I’ve been ignoring this blog for the past few months–but summer simply is not the time for writing. Of course, saying that goes contrary to all the advice of professional and academic writers the world over, those who want you to be always writing, always working on the next thing, always keeping those skills sharp. You must set a time every day in which you do nothing but write, because, as Flannery O’Connor said, even if she was doing nothing but staring at a blank sheet of paper, at least she was there in front of the paper should an idea hit.
And it’s not bad advice–no, it’s a good way to build up those skills, because if you want to become good at anything, you do have to make time for the practice. But such advice is often not sold as a means of building up the necessary muscles but as what you simply must do if you want to be a writer. The practice is sold as the component of identity, for people set great store in being writers. In fact, I have a friend who has the word “writer” tattooed onto the inside of her arm as a constant reminder to herself that she is a writer and must always strive onwards and upwards in the writing field. One can hear the little fish Dori singing, “Just keep writing….”
But the thing is, my friend is also a wife and mother, yet she has neither of those two words tattooed on her arms, even though those identities seem to rank fairly prominently in her life. And that’s the truth, isn’t it? The truth that none of us can be summarized in these little identity markers that reduce us to but one thing: writer, believer, terrorist, etc. At the end of Desperado, the mariachi recalls that everyone he has ever killed has been someone’s son, someone’s husband, someone’s father. We are multi-dimensional figures, but too many of us buy this idea that practice must equate to essence somehow.
It took me a long time, growing up as someone defining himself by attention to “higher things,” to appreciate the world and the work around me, to value what might be created with the hands as much as the products of my “pure brain.” As I near middle-age, my thoughts are not turning toward the heavens but rather toward this very earth, which is why I can say that summer, for me, is not the time for writing. During summer, there is life in abundance outside these doors–though, admittedly, some of it needs to be removed from my garden squares–and so much to do, days that begin at dawn and end at dusk but with everything in between, and if you have a good wife like I do, maybe’s she’s gone and got, for you to enjoy after all the work is done, a bottle of that un-aged corn whiskey which is so good at soothing the muscles, you just gotta ice it down a bit, and all the better for the fact that she turns her nose up at something so unrefined and won’t drink it herself (more for me). And after all, I spend my weekday nine-to-five in front of a computer, and it’s healthy to have days so radically different from one’s employment.
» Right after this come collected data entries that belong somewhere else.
-- ==== Sys2Proof/Machine/Core.lean ====
section
/-! DEFINITION. The machine behind the host's interface. -/

def Sys2Proof.core : Host.Core :=
  { State := Sys2Proof.Machine.State, Fault := Sys2Proof.Machine.Fault,
    Refusal := Sys2Proof.Machine.Refusal, step := Sys2Proof.Machine.step,
    reset := Sys2Proof.Machine.State.reset }
end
But as the world twists toward autumn, we can risk being contemplative again–there is, surprisingly, some time for that. We start to batten down the hatches in the anticipation of winter and read and think and let our mind wander. If you truly want to live seasonally, then maybe it’s a matter of doing more than just buying the right things at farmers’ market. Maybe it’s also about saving the measure of our thinking for the right season, too, and letting our bodies feel their full flower and power while the sun reigns its longest days in the sky and then settling down for those dark months. It’s just a thought–a thought I can afford to spare now that it’s late October.